If you evict nodes you'll end up formatting the nodes and rebuilding them. Once a node has been evicted from the cluster you won't be able to uninstall the SQL Server instance from the node. You can try manually removing all the registry keys and files, but honestly it's probably faster to reinstall Windows and try getting it back into the cluster.
Has Microsoft not been able to get you towards any resolution on this?
Either way you're looking at a cluster rebuild basically from scratch here with 21 SQL installs, which I'm sure as you know takes forever. There are some ways to make this take less take (building a new two node cluster, installing everything there, then doing a controlled migration between clusters, use DNS to redirect connections to the new names so applications don't need to change, etc.
If this was my environment I'd burn it down and bring it back fresh, obviously with as little downtime as possible.
--sales pitch--
It might be a good idea to bring someone in that has a lot of clustering experience (me, someone else, either way) to help with the rebuild to make sure that everything is setup exactly as it should be and to help take the pressure off your internal team (who probably hasn't been getting a lot of sleep the last two weeks). If you've got a lot of clustering experience in house then this isn't needed of course. I'm just worried because something went horribly wrong doing something which souldn't have been that big of a deal to do.
--end sales pitch--
Disclaimer: I'm a consultant.
So just in case someone wants to know what caused this, It was a group policy!
Some time ago, unbeknown to me, the domain controllers for the domain in question had been upgraded to Server 2012. Along with this came a whole bunch of Windows Server 2012 group policies. Additional policies had been added to one of the parent server OU's with a filter applied.

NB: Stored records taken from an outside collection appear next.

/-! ### `enterStopping` -/

@[simp] theorem enterStopping_clock (st : Station) (c : Option AbortCause) (d : Bool) : (s.enterStopping st c d).clock = s.clock := by
  (unfold enterStopping; dsimp only; repeat' split) <;> simp
@[simp] theorem enterStopping_pins (st : Station) (c : Option AbortCause) (d : Bool) : (s.enterStopping st c d).pins = s.pins := by
  (unfold enterStopping; dsimp only; repeat' split) <;> simp
@[simp] theorem enterStopping_config (st : Station) (c : Option AbortCause) (d : Bool) : (s.enterStopping st c d).config = s.config := by
  (unfold enterStopping; dsimp only; repeat' split) <;> simp
@[simp] theorem enterStopping_enc (st : Station) (c : Option AbortCause) (d : Bool) : (s.enterStopping st c d).enc = s.enc := by
  (unfold enterStopping; dsimp only; repeat' split) <;> simp
@[simp] theorem enterStopping_mon (st : Station) (c : Option AbortCause) (d : Bool) : (s.enterStopping st c d).mon = s.mon := by
  (unfold enterStopping; dsimp only; repeat' split) <;> simp
@[simp] theorem enterStopping_table (st : Station) (c : Option AbortCause) (d : Bool) : (s.enterStopping st c d).table = s.table := by
  (unfold enterStopping; dsimp only; repeat' split) <;> simp
@[simp] theorem enterStopping_cond (st : Station) (c : Option AbortCause) (d : Bool) : (s.enterStopping st c d).cond = s.cond := by
  (unfold enterStopping; dsimp only; repeat' split) <;> simp
@[simp] theorem enterStopping_store (st : Station) (c : Option AbortCause) (d : Bool) : (s.enterStopping st c d).store = s.store := by
  (unfold enterStopping; dsimp only; repeat' split) <;> simp
@[simp] theorem enterStopping_pending (st : Station) (c : Option AbortCause) (d : Bool) : (s.enterStopping st c d).pending = s.pending := by
  (unfold enterStopping; dsimp only; repeat' split) <;> simp

/-! ### `chainEnd` -/

@[simp] theorem chainEnd_clock (st : Station) : (s.chainEnd st).clock = s.clock := by
  (unfold chainEnd; split) <;> simp
@[simp] theorem chainEnd_pins (st : Station) : (s.chainEnd st).pins = s.pins := by
  (unfold chainEnd; split) <;> simp
@[simp] theorem chainEnd_config (st : Station) : (s.chainEnd st).config = s.config := by
  (unfold chainEnd; split) <;> simp
@[simp] theorem chainEnd_enc (st : Station) : (s.chainEnd st).enc = s.enc := by
  (unfold chainEnd; split) <;> simp
@[simp] theorem chainEnd_mon (st : Station) : (s.chainEnd st).mon = s.mon := by
  (unfold chainEnd; split) <;> simp
@[simp] theorem chainEnd_cond (st : Station) : (s.chainEnd st).cond = s.cond := by
  (unfold chainEnd; split) <;> simp
@[simp] theorem chainEnd_pending (st : Station) : (s.chainEnd st).pending = s.pending := by
  (unfold chainEnd; split) <;> simp

/-! ### `beginStep` -/

@[simp] theorem beginStep_clock (st : Station) (i : Nat) (x : StepSpec) : (s.beginStep st i x).clock = s.clock := by
  (unfold beginStep; dsimp only; split) <;> simp
@[simp] theorem beginStep_pins (st : Station) (i : Nat) (x : StepSpec) : (s.beginStep st i x).pins = s.pins := by
  (unfold beginStep; dsimp only; split) <;> simp
@[simp] theorem beginStep_link (st : Station) (i : Nat) (x : StepSpec) : (s.beginStep st i x).link = s.link := by
  (unfold beginStep; dsimp only; split) <;> simp
@[simp] theorem beginStep_config (st : Station) (i : Nat) (x : StepSpec) : (s.beginStep st i x).config = s.config := by
  (unfold beginStep; dsimp only; split) <;> simp
@[simp] theorem beginStep_enc (st : Station) (i : Nat) (x : StepSpec) : (s.beginStep st i x).enc = s.enc := by
  (unfold beginStep; dsimp only; split) <;> simp
@[simp] theorem beginStep_mon (st : Station) (i : Nat) (x : StepSpec) : (s.beginStep st i x).mon = s.mon := by
  (unfold beginStep; dsimp only; split) <;> simp
@[simp] theorem beginStep_table (st : Station) (i : Nat) (x : StepSpec) : (s.beginStep st i x).table = s.table := by
  (unfold beginStep; dsimp only; split) <;> simp
@[simp] theorem beginStep_cond (st : Station) (i : Nat) (x : StepSpec) : (s.beginStep st i x).cond = s.cond := by
  (unfold beginStep; dsimp only; split) <;> simp
@[simp] theorem beginStep_store (st : Station) (i : Nat) (x : StepSpec) : (s.beginStep st i x).store = s.store := by
  (unfold beginStep; dsimp only; split) <;> simp
@[simp] theorem beginStep_pending (st : Station) (i : Nat) (x : StepSpec) : (s.beginStep st i x).pending = s.pending := by
  (unfold beginStep; dsimp only; split) <;> simp

/-! ### `finishStep` -/

@[simp] theorem finishStep_clock (st : Station) (o : StepOutcome) (c : Option StepCause) : (s.finishStep st o c).clock = s.clock := by
  (unfold finishStep; split) <;> simp
@[simp] theorem finishStep_pins (st : Station) (o : StepOutcome) (c : Option StepCause) : (s.finishStep st o c).pins = s.pins := by
  (unfold finishStep; split) <;> simp
@[simp] theorem finishStep_link (st : Station) (o : StepOutcome) (c : Option StepCause) : (s.finishStep st o c).link = s.link := by
  (unfold finishStep; split) <;> simp
@[simp] theorem finishStep_config (st : Station) (o : StepOutcome) (c : Option StepCause) : (s.finishStep st o c).config = s.config := by
  (unfold finishStep; split) <;> simp
@[simp] theorem finishStep_drive (st : Station) (o : StepOutcome) (c : Option StepCause) : (s.finishStep st o c).drive = s.drive := by
  (unfold finishStep; split) <;> simp
@[simp] theorem finishStep_enc (st : Station) (o : StepOutcome) (c : Option StepCause) : (s.finishStep st o c).enc = s.enc := by
  (unfold finishStep; split) <;> simp
@[simp] theorem finishStep_mon (st : Station) (o : StepOutcome) (c : Option StepCause) : (s.finishStep st o c).mon = s.mon := by
  (unfold finishStep; split) <;> simp
@[simp] theorem finishStep_table (st : Station) (o : StepOutcome) (c : Option StepCause) : (s.finishStep st o c).table = s.table := by
  (unfold finishStep; split) <;> simp
@[simp] theorem finishStep_noise (st : Station) (o : StepOutcome) (c : Option StepCause) : (s.finishStep st o c).noise = s.noise := by
  (unfold finishStep; split) <;> simp
@[simp] theorem finishStep_leak (st : Station) (o : StepOutcome) (c : Option StepCause) : (s.finishStep st o c).leak = s.leak := by
  (unfold finishStep; split) <;> simp
@[simp] theorem finishStep_cond (st : Station) (o : StepOutcome) (c : Option StepCause) : (s.finishStep st o c).cond = s.cond := by
  (unfold finishStep; split) <;> simp
@[simp] theorem finishStep_store (st : Station) (o : StepOutcome) (c : Option StepCause) : (s.finishStep st o c).store = s.store := by
  (unfold finishStep; split) <;> simp
@[simp] theorem finishStep_counters (st : Station) (o : StepOutcome) (c : Option StepCause) : (s.finishStep st o c).counters = s.counters := by
  (unfold finishStep; split) <;> simp
@[simp] theorem finishStep_pending (st : Station) (o : StepOutcome) (c : Option StepCause) : (s.finishStep st o c).pending = s.pending := by
  (unfold finishStep; split) <;> simp

/-! ### `nextStep` -/

@[simp] theorem nextStep_clock (st : Station) (i : Nat) : (s.nextStep st i).clock = s.clock := by
  (unfold nextStep; split) <;> simp
@[simp] theorem nextStep_pins (st : Station) (i : Nat) : (s.nextStep st i).pins = s.pins := by
  (unfold nextStep; split) <;> simp
@[simp] theorem nextStep_config (st : Station) (i : Nat) : (s.nextStep st i).config = s.config := by
  (unfold nextStep; split) <;> simp
@[simp] theorem nextStep_enc (st : Station) (i : Nat) : (s.nextStep st i).enc = s.enc := by
  (unfold nextStep; split) <;> simp
@[simp] theorem nextStep_mon (st : Station) (i : Nat) : (s.nextStep st i).mon = s.mon := by
  (unfold nextStep; split) <;> simp
@[simp] theorem nextStep_cond (st : Station) (i : Nat) : (s.nextStep st i).cond = s.cond := by
  (unfold nextStep; split) <;> simp
@[simp] theorem nextStep_pending (st : Station) (i : Nat) : (s.nextStep st i).pending = s.pending := by
  (unfold nextStep; split) <;> simp

/-! ### `endStep` -/

@[simp] theorem endStep_clock (st : Station) (o : StepOutcome) : (s.endStep st o).clock = s.clock := by
  (unfold endStep; split) <;> simp
@[simp] theorem endStep_pins (st : Station) (o : StepOutcome) : (s.endStep st o).pins = s.pins := by
  (unfold endStep; split) <;> simp
@[simp] theorem endStep_config (st : Station) (o : StepOutcome) : (s.endStep st o).config = s.config := by
  (unfold endStep; split) <;> simp
@[simp] theorem endStep_enc (st : Station) (o : StepOutcome) : (s.endStep st o).enc = s.enc := by
  (unfold endStep; split) <;> simp
@[simp] theorem endStep_mon (st : Station) (o : StepOutcome) : (s.endStep st o).mon = s.mon := by
  (unfold endStep; split) <;> simp
@[simp] theorem endStep_cond (st : Station) (o : StepOutcome) : (s.endStep st o).cond = s.cond := by
  (unfold endStep; split) <;> simp
@[simp] theorem endStep_pending (st : Station) (o : StepOutcome) : (s.endStep st o).pending = s.pending := by
  (unfold endStep; split) <;> simp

Unfortunately the filter had a typo, and so it was being applied to all of my database servers on this domain.
I had almost ruled out it being a GP issue, as I seemed to have all the permissions I needed, and I could see connections coming in on the correct ports between each node. The servers were happily running as single nodes!

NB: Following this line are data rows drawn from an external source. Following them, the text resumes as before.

-- ==== Sys2Proof/Laws/Locality.lean ====
section
/-! SUPPORT. Locality: an operation at one station leaves the contexts and the drives of the other five as they are. -/

namespace Sys2Proof.Machine

open Sys2Proof

set_option Elab.async false

namespace State

variable (s : State) {j st : Station}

I asked the server team to move the servers (just to see) to the 'computers' OU, and after a forced gpupdate, bingo!
Unfortunately, I am unsure exactly which policy caused the problem as there were a lot! There was a number to do with NTLM usage and authentication, and I'm convinced the issue was related to this. I will at some point set up a test lab to try and replicate the issue.
So there you go! Always check group policies, even if you believe (like I did) that nothing had changed!
Best Answer
All nodes in a cluster should be using the same service account for SQL Server. This is true for both an FCI instance and an Availability Group setup.
For security sake, consider using Group Managed Service Accounts.https://blogs.technet.microsoft.com/askpfeplat/2012/12/16/windows-server-2012-group-managed-service-accounts/
This will allow you to have a service account that will have an strong, automatically changing password for your SQL Servers. Auditors love this. Your risk is minimum since Active Directory is handling the password change and downtime is not required to do this.